-- ==== Sys2Proof/Proofs/ShelfIsolations.lean ====
section
/-! PROOF. The modules of an isolated shelf (R167, steps 2 to 4). The layer under O39. -/

namespace Sys2Proof.Machine

variable {e : Env} {i k : Fin 18} {j l : Fin 12} {h : Fin 3} {a b r t u v : Rack}

/-! ### One PSU, commanded off (R38, R167) -/

/-- A PSU has been commanded off, and OUTPUT_OFF stands where its position takes it. -/
def PsuOut (e : Env) (i : Fin 18) (r t : Rack) : Prop :=
  t.psu[i] = { r.psu[i] with commandedOn := false } ∧
  (takesOffers e r (.psu i) = true → (t.bus.entry (.psu i)).map CmdEntry.cmd = some .outputOff)

theorem PsuOut.congr (h : PsuOut e i u a) (hu : psuView i u = psuView i r)
    (ht : psuView i t = psuView i a) : PsuOut e i r t := by
  obtain ⟨record, entry⟩ := h
  obtain ⟨recordU, -, polledU⟩ := psuView_iff.mp hu
  obtain ⟨recordT, entryT, -⟩ := psuView_iff.mp ht
  have takes : takesOffers e u (.psu i) = takesOffers e r (.psu i) :=
    takesOffers_psu (by rw [recordU]) (by rw [recordU]) polledU
  refine ⟨by rw [recordT, record, recordU], ?_⟩
  rw [← takes, entryT]
  exact entry

theorem offerOutputOff_out (e : Env) (i : Fin 18) (r : Rack) : PsuOut e i r (offerOutputOff e i r) := by
  have record : (offerOutputOff e i r).psu[i] = { r.psu[i] with commandedOn := false } :=
    change_self r.psu i fun x => { x with commandedOn := false }
  refine ⟨record, fun takes => ?_⟩
  have bus : (offerOutputOff e i r).bus = r.bus.offer e.now true (.psu i) .outputOff := by
    rw [← takes, ← takesOffers_psu (a := { r with
      psu := change r.psu i fun x => { x with commandedOn := false } }) (b := r)
      (congrArg PsuRec.present record :) (congrArg PsuRec.state record :) rfl]
    rfl
  rw [bus]
  exact entry_offer_urgent rfl _

theorem offerOutputOff_psuView (hk : k ≠ i) (r : Rack) :
    psuView i (offerOutputOff e k r) = psuView i r :=
  psuView_iff.mpr ⟨(change_get r.psu k i _).trans (if_neg hk),
    offer_entry_other _ _ (by simpa using hk), offer_polledSet ..⟩

/-! ### What is read of a BU -/

/-- What the isolation of a BU reads and changes: what an offer for it does, its place in the member set,
and whether the active check is on it. -/
def isolationView (j : Fin 12) (r : Rack) :
    (BuRec × Option CmdEntry × List Pos) × Option Member × Bool :=
  (buView j r, r.rech.members[j], checksBu r j)

theorem isolationView_iff : isolationView j a = isolationView j b ↔ buView j a = buView j b ∧
    a.rech.members[j] = b.rech.members[j] ∧ checksBu a j = checksBu b j := by
  simp only [isolationView, Prod.mk.injEq]

theorem takesOffers_buView (same : buView j a = buView j b) :
    takesOffers e a (.bu j) = takesOffers e b (.bu j) := by
  obtain ⟨record, -, polledSet⟩ := buView_iff.mp same
  exact takesOffers_congr (by rw [record]) (by rw [record]) polledSet

theorem ShutTo.congr (shut : ShutTo e a j)
    (takes : takesOffers e a (.bu j) = takesOffers e b (.bu j))
    (entry : a.bus.entry (.bu j) = b.bus.entry (.bu j)) : ShutTo e b j := by
  unfold ShutTo at shut ⊢
  rwa [takes, entry] at shut

theorem checksBu_congr (same : a.active = b.active) : checksBu a j = checksBu b j := by
  unfold checksBu
  rw [same]

theorem offerOutputOff_isolationView (i : Fin 18) (r : Rack) :
    isolationView j (offerOutputOff e i r) = isolationView j r :=
  isolationView_iff.mpr ⟨buView_iff.mpr ⟨rfl, offer_entry_other _ _ (by simp), offer_polledSet ..⟩,
    rfl, rfl⟩

/-! ### The departure of a BU from the member set (R140) -/

theorem memberLeave_active (e : Env) (j : Fin 12) (r : Rack) :
    (memberLeave e j r).active = r.active := by
  have followed (x : Rack) : (followRc x).active = x.active := by
    unfold followRc reportRc
    split <;> rfl
  unfold memberLeave
  split
  · exact followed _
  · rfl

theorem memberLeave_psu (e : Env) (j : Fin 12) (r : Rack) : (memberLeave e j r).psu = r.psu :=
  (memberLeave_reportsKept (p := fun _ => True) trivial r).psu

theorem memberLeave_entry_other {q : Pos} (hq : .bu j ≠ q) (r : Rack) :
    (memberLeave e j r).bus.entry q = r.bus.entry q := by
  rcases memberLeave_bus e j r with bus | bus
  · rw [bus]
  · rw [bus, entry_offer_other _ _ _ _ hq]

theorem memberLeave_isolationView (hl : l ≠ j) (r : Rack) :
    isolationView j (memberLeave e l r) = isolationView j r :=
  isolationView_iff.mpr ⟨buView_iff.mpr
      ⟨(memberLeave_reportsKept (p := (· = l)) rfl r).apart j (Ne.symm hl),
        memberLeave_entry_other (by simpa using hl) r, memberLeave_polledSet ..⟩,
    (memberLeave_members ..).trans (if_neg hl), checksBu_congr (memberLeave_active ..)⟩

theorem memberLeave_psuView (j : Fin 12) (r : Rack) :
    psuView i (memberLeave e j r) = psuView i r :=
  psuView_iff.mpr ⟨by rw [memberLeave_psu], memberLeave_entry_other (by simp) r,
    memberLeave_polledSet ..⟩

/-! ### One BU, leak-isolated (R140, R167, step 3) -/

/-- A BU's record once it is leak-isolated. -/
def leakMarked (j : Fin 12) (r : Rack) : Rack :=
  { r with bu := change r.bu j fun b => { b with leakIsolated := true } }

/-- A BU leak-isolated and commanded to isolate, its place in the member set still to go. -/
def isolateSent (e : Env) (j : Fin 12) (r : Rack) : Rack :=
  commandBu e true .isolate j (leakMarked j r)

theorem leakIsolate_eq (e : Env) (j : Fin 12) (r : Rack) :
    leakIsolate e j r = memberLeave e j (isolateSent e j r) := rfl

theorem isolateSent_self (e : Env) (j : Fin 12) (r : Rack) :
    (isolateSent e j r).bu[j] = { r.bu[j] with leakIsolated := true, commandedIsolate := true } ∧
    (isolateSent e j r).bus = r.bus.offer e.now (takesOffers e r (.bu j)) (.bu j) .isolate := by
  have marked : (leakMarked j r).bu[j] = { r.bu[j] with leakIsolated := true } := change_self ..
  have takes : takesOffers e (leakMarked j r) (.bu j) = takesOffers e r (.bu j) :=
    takesOffers_congr (by rw [marked]) (by rw [marked]) rfl
  obtain ⟨record, bus⟩ := commandBu_self e true .isolate j (leakMarked j r)
  exact ⟨by rw [isolateSent, record, marked], by rw [isolateSent, bus, takes]; rfl⟩

/-- With ISOLATE offered, the position takes nothing of a lower class (R34). -/
theorem isolateSent_shut (e : Env) (j : Fin 12) (r : Rack) : ShutTo e (isolateSent e j r) j := by
  obtain ⟨record, bus⟩ := isolateSent_self e j r
  have polledSet : (isolateSent e j r).bus.polledSet = r.bus.polledSet := by
    rw [bus, busOffer_frame]
  have takes : takesOffers e (isolateSent e j r) (.bu j) = takesOffers e r (.bu j) :=
    takesOffers_congr (by rw [record]) (by rw [record]) polledSet
  cases open_ : takesOffers e r (.bu j) with
  | false => exact .inl (takes.trans open_)
  | true =>
    obtain ⟨x, waits, command⟩ := Option.map_eq_some_iff.mp
      (entry_offer_urgent (s := r.bus) (q := .bu j) (x := .isolate) rfl e.now)
    exact .inr ⟨x, by rw [bus, open_, waits], by rw [command]; rfl⟩

theorem leakIsolate_self (e : Env) (j : Fin 12) (r : Rack) : (leakIsolate e j r).bu[j] =
    { r.bu[j] with leakIsolated := true, commandedIsolate := true
                   setpoint := ((leakIsolate e j r).bu[j]).setpoint } := by
  refine (memberLeave_self e j (isolateSent e j r)).trans ?_
  rw [(isolateSent_self e j r).1]
  rfl

theorem leakIsolate_bus (e : Env) (j : Fin 12) (r : Rack) : (leakIsolate e j r).bus =
    r.bus.offer e.now (takesOffers e r (.bu j)) (.bu j) .isolate := by
  obtain ⟨-, bus⟩ := isolateSent_self e j r
  rw [leakIsolate_eq, memberLeave_shut (isolateSent_shut e j r), bus]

★ ★ ★ ★ ★ ★ ★

Beginning at the line above that contains "rw [← takes, entryT]", return each line exactly through the line that contains "(buView j r, r.rech.members[j], checksBu", and no others.

RESPONSE TO THIS EXERCISE:
  rw [← takes, entryT]
  exact entry

theorem offerOutputOff_out (e : Env) (i : Fin 18) (r : Rack) : PsuOut e i r (offerOutputOff e i r) := by
  have record : (offerOutputOff e i r).psu[i] = { r.psu[i] with commandedOn := false } :=
    change_self r.psu i fun x => { x with commandedOn := false }
  refine ⟨record, fun takes => ?_⟩
  have bus : (offerOutputOff e i r).bus = r.bus.offer e.now true (.psu i) .outputOff := by
    rw [← takes, ← takesOffers_psu (a := { r with
      psu := change r.psu i fun x => { x with commandedOn := false } }) (b := r)
      (congrArg PsuRec.present record :) (congrArg PsuRec.state record :) rfl]
    rfl
  rw [bus]
  exact entry_offer_urgent rfl _

theorem offerOutputOff_psuView (hk : k ≠ i) (r : Rack) :
    psuView i (offerOutputOff e k r) = psuView i r :=
  psuView_iff.mpr ⟨(change_get r.psu k i _).trans (if_neg hk),
    offer_entry_other _ _ (by simpa using hk), offer_polledSet ..⟩

/-! ### What is read of a BU -/

/-- What the isolation of a BU reads and changes: what an offer for it does, its place in the member set,
and whether the active check is on it. -/
def isolationView (j : Fin 12) (r : Rack) :
    (BuRec × Option CmdEntry × List Pos) × Option Member × Bool :=
  (buView j r, r.rech.members[j], checksBu r j)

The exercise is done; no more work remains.